- While it's too early to predict the overall impact of the epidemic on China's auto industry, auto production could see significant year-on-year decline in the first quarter. Demand is also likely to be hit in the next few months, but could potentially recover once the epidemic is under control.
- Most of the Chinese auto OEMs have stable rating outlook. While some OEMs' financials may weaken due to the delay in production resumption caused by the outbreak, we see limited rating pressure as of now.
- Rated Chinese auto suppliers generally have small or minimal exposure to Hubei. Downward pressure will heighten if the country's auto production is weakened for a prolonged period.
- For car rental companies, demand may come under pressure amid reduced traffic countrywide.
The break out of coronavirus in Wuhan, one of the largest auto production bases in China, and the speed of the disease spreading all over the country, will affect the operational and financial stability of Chinese auto original equipment manufacturers (OEMs). According to the China Passenger Car Association, Hubei produced 2.2 million units of auto in 2019, ranking fourth among 31 provinces and municipalities in China and accounting for about 9% of the country's total production. Wuhan alone contributed approximately 70% of the province's auto output, based on S&P Global Ratings' estimate.
Although it is too early to predict the overall impact, China's auto production is likely to materially decline year on year in the first quarter.

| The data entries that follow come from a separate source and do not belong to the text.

/-- A settings set with the frame fields of the commits it carries (R381 to R384): the commits in order, their fields, whether a trigger
has fallen since they reached the die, the SENSE time at which the set was sent, whether the sensor refused it, and the trigger
from which it governs, once known. -/
structure CciSet where
  ids : List Nat
  fields : List (Nat × Nat)
  missed : Bool
  sentAt : Nat
  nack : Bool
  governs : Option Nat
  /-- commits without frame fields that came after these and are applied with them (R80) -/
  also : List Nat
  deriving DecidableEq, Repr

/-- What passes on the CCI bus (R375): an auto-incrementing write of bytes from a sensor register address, a read of one byte, or a wait
of the init table in ms. -/
inductive CciOp
  | write (addr : Nat) (data : List Nat)
  | read (addr : Nat)
  | wait (ms : Nat)
  deriving DecidableEq, Repr

/-- A list on the CCI bus (R374): the 7-bit address, the bus speed in kHz and what is sent, in order. -/
structure CciBus where
  dev : Nat
  khz : Nat
  ops : List CciOp
  deriving DecidableEq, Repr

/-- What the CCI master of a camera sends (R375, R376, R381): the init table or the settings set of a start, a set of a commit, or a
single transfer. -/
inductive CciWork
  | init
  | first
  | set (x : CciSet)
  | raw
  deriving DecidableEq, Repr

/-- A vision plane (R388): the frame's trigger, or none for an ORPHAN frame; its SEQ; flags; which lines are valid; the pixels; and the
12-bit values before black level, for calibration. -/
structure VisionPlane where
  trig : Option Trigger
  seq : Nat
  short : Bool
  flip : Bool
  valid : List Bool
  rgb : List (List Pixel)
  raw : List (List Nat)
  decoded : Bool
  deriving DecidableEq, Repr

/-- A camera port and its image pipeline (chapter 12). -/
structure Camera where
  /-- the last frame number taken (DESIGN CHOICE, notes/assumptions/12) -/
  number : Nat
  /-- SENSE time of the last trigger issued -/
  lastTrig : Option Nat
  /-- the die line, or the time base in ns, up to which triggers have been judged -/
  judged : Nat
  /-- a trigger whose frame has not started -/
  unmatched : Option Trigger
  frame : Option OpenFrame
  cci : Option CciWork
  /-- the newest set that waits for the CCI master -/
  waiting : Option CciSet
  /-- sets sent, or refused, whose fields do not govern yet, oldest first -/
  sent : List CciSet
  /-- triggers issued and, in FREE mode, frames started -/
  count : Nat
  seq : Nat
  /-- port fields in force that commits have changed while the block runs: the values of the last start, by field (R380) -/
  portHeld : Tab Nat
  /-- at most two vision planes, newer first -/
  planes : List VisionPlane
  /-- the latest preview: its rows of 8-bit pixels -/
  preview : Option (List (List Pixel))
  /-- archive buffers queued: index and generation -/
  archQ : List (Nat × Nat)
  archReq : Bool
  /-- triggers skipped in the episode, and SENSE time of the last one -/
  skips : Nat
  skipAt : Nat
  /-- SENSE time at which CAM_TRIG goes low, at which the next flash is due, and the last flash's start and end -/
  trigTo : Nat
  flashDue : Option Nat
  flash : Nat × Nat
  /-- a calibration run waits for a dark frame -/
  darkReq : Bool
  /-- shading gains, by 16,384 x bank + address, and defect words, by 16,384 x bank + address -/
  shade : Tab Nat
  defects : Tab Nat
  /-- the list that the CCI master sends, or sent last -/
  bus : CciBus
  /-- SENSE time at which the stop in progress began -/
  stopAt : Nat
  deriving DecidableEq, Repr

/-- What a claimed slot of a gap carries (R398, R399, R401): the ladder of a bar, a density strip of a bar at a code, or white. -/
inductive SlotUse
  | ladder (bar : Nat)
  | strip (bar code : Nat)
  | white
  deriving DecidableEq, Repr

/-- A slot assigned to calibration runs, with its first substrate line (R399). -/
structure Claim where
  ctx : Nat
  page : Nat
  slot : Nat
  line : Nat
  use : SlotUse
  deriving DecidableEq, Repr

/-- A claimed slot as the bars have begun it: its first substrate line, its page, what it carries, how many of its lines have been
begun, and the job's drop-code width in bits. -/
structure Printed where
  line : Nat
  page : Nat
  use : SlotUse
  begun : Nat
  width : Nat
  deriving DecidableEq, Repr

/-- A verdict of a spot (R403). -/
inductive Spot | pass | missing | deviated | unseen
  deriving DecidableEq, Repr

/-- A verdict on its way to the driving die (R405). -/
structure Verdict where
  nozzle : Nat
  bar : Nat
  page : Nat
  spot : Spot
  deriving DecidableEq, Repr

/-- What the driving die keeps of a nozzle (R407): the last verdicts, newest first, true for FAIL; the last verdict; and how many have
arrived. -/
structure NzHist where
  hist : List Bool
  last : Option Spot
  checks : Nat
  deriving DecidableEq, Repr

/-- The values that a run or an import gives: fields with their values, shading gains by
camera and address, and TCAL by head (R420, R422). -/
structure CalValues where
  fields : List (Nat × Nat)
  shade : List (Nat × Tab Nat)
  tcal : List (Nat × Nat)
  deriving DecidableEq, Repr

/-- A calibration run (R414 to R419), of a bar or a camera. -/
structure CalRun where
  /-- strip codes that wait for a slot; for a camera run, 0 for a WHITE slot -/
  wanted : List Nat
  /-- claims in use, with the cameras that have decoded each -/
  claims : List (Claim × List Nat)
  /-- slots that yielded no measurement -/
  lost : Nat
  /-- doubled contrast sums, by 16 x nozzle address + code; or node means, by 4,096 x channel + node -/
  sums : Tab Int
  /-- BL of a camera run's dark frame -/
  black : Option (List Nat)
  /-- WHITE slots used -/
  whites : Nat
  /-- values of the first pass (R419) -/
  first : Option CalValues
  /-- the commit that applies the run, and the run's values -/
  commit : Option Nat
  values : CalValues
  deriving DecidableEq, Repr

/-- A calibration export or import in progress (R421). -/
inductive Xfer | sending | receiving | validating (data : List Nat)
  deriving DecidableEq, Repr

/-- Eyebright (chapter 13). -/
structure Eye where
  /-- the block claims gaps, from the first line and up to the line given (R424) -/
  checking : Bool
  since : Nat
  upTo : Option Nat
  printed : List Printed
  /-- verdicts in flight, oldest first -/
  verdicts : List Verdict
  /-- by nozzle address -/
  hists : Tab NzHist
  degraded : List Nat
  /-- runs that are not IDLE: bars 0-15, cameras at 16 + number; in the order in which they started -/
  runs : List (Nat × CalRun)
  /-- head temperatures at the last density run, signed 0.1 degrees in 12 bits (R412) -/
  tcal : Tab Nat
  /-- MON temperature of a camera's die at its last run -/
  camTemp : Tab Int
  /-- greatest movement since the last run, by run (R427) -/
  drift : Tab Nat
  /-- commits of imports that wait to apply, with their values -/
  imports : List (Nat × CalValues)
  xfer : Option Xfer
  deriving DecidableEq, Repr

/-- Every assigned slot. -/
def Eye.claims (e : Eye) : List Claim := e.runs.flatMap (fun r => r.2.claims.map (·.1))

/-- The state of the Rangar. `pending` is the model's own: the commands that wait, first in, first out. -/
structure State where
  pending : List Instr
  variant : Variant
  /-- SENSE periods of 5 ns since the state `State.reset`; a reset does not set it back -/
  clk : Nat
  /-- how many free values have been drawn (the model's own; DESIGN CHOICE, notes/assumptions/2) -/
  drawn : Nat
  /-- effective values of register fields, by 32 * address + lowest bit; a field that is not listed holds its reset value -/
  live : Tab Nat
  /-- values last staged -/
  staged : Tab Nat
  /-- values latched by the last snapshot, and by die the structure in effect as it was latched (R282) -/
  snap : Tab Nat
  snapImages : Tab (Image × Image × List Consumer)
  /-- the bytes of the shared window, in canonical form -/
  mem : List Host.Cell
  /-- time base of each die in units of 2^-32 ns (R491) -/
  timeBase : Tab Nat
  /-- what RATE adds to the 5 ns of each advance, in units of 2^-32 ns (R491) -/
  rate : Int
  clock : Clock
  epoch : Epoch
  ld : Loader
  rcd : Recorder
  flash : Flash
  win : Win
  jobs : Jobs
  zip : Zip
  press : Press
  /-- motion axes, by 4 x die + axis -/
  axes : Tab Axis
  sdram : Sdram
  meter : Meter
  /-- LED chains, by 2 x die + chain -/
  chains : Tab Chain
  disp : Disp
  boot : Boot
  mon : Mon
  pair : Pair
  cams : Tab Camera
  eye : Eye
  auth : Auth
  eth : Eth
  irq : Irq
  eng : Engines
  host : HostPort
  deriving DecidableEq, Repr

/-- The default parameters of the meter (R550). -/
def MtrParams.default : MtrParams := ⟨0, 500, 0, 0, 0, [], [], []⟩

/-- Totals of zero. -/
def MtrTotals.zero : MtrTotals := ⟨0, 0, [], [], [], [], 0⟩

/-- The meter of a new board, before its supply has risen (DESIGN CHOICE, notes/assumptions/43). -/
def Meter.reset : Meter :=
  { st := 0, powered := false, runAt := 0, ops := 0, a := false, b := false, changedAt := (0, 0), count := 0, mark := 0
    started := false, m := 0, params := .default, totals := .zero, savedParams := ⟨none, none, false⟩, marks := ⟨none, none, false⟩
    saved := [], totalsLost := false, totalsAt := 0, hours := 0, sealed := false, sealCount := 0, trail := [], snaps := [], snapSeq := 0, lenWin := none, massWin := none
    patchIn := none, patch := none, running := none, patchBad := false, cnt := 0, hwm := none, nonce := 0, locked := false, lockedAt := 0
    tagTimes := [], tagFail := 0, qerr := 0, indErr := 0, act := none, env := [], res := [], taps := [], wire := [], seqs := []
    sentAt := [], timeAt := 0, unknown := [], net := (0, 0), iseq := 0, crcs := [], shown := [], drawnAt := 0, misses := 0, indFault := false
    indStale := false, reportAt := 0, psr := none, reports := [] }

This is on the back of an early Chinese New Year (2019's Chinese New Year was in February) and extended production suspension due to the coronavirus outbreak.
Chinese auto OEMs suspended production for around two weeks in January 2020, consistent with previous Chinese New Year periods. Production resumption has now been delayed from early February to Feb. 10-14 for some provinces and cities, in accordance with the governments' latest directives to control contagion. By our estimate, these places collectively control about half of China's auto production capacity and the total volume loss could be 1%-2% of China's annual production. Moreover, production resumption may be delayed further, depending on the development of the epidemic. Production normalization will also take some time, with OEMs potentially arranging for employees to come back to work in batches so it is easier to monitor their health and limit further transmission of the virus. In Hubei's case, calling non-local workers back to work during this time may also be difficult, as migrant workers may not be willing to travel back to the disease outbreak center. As such, the real impact could be larger. However, given the low industry utilization rate, OEMs can speed up production in the second half to achieve their yearly output target, after the epidemic is under control.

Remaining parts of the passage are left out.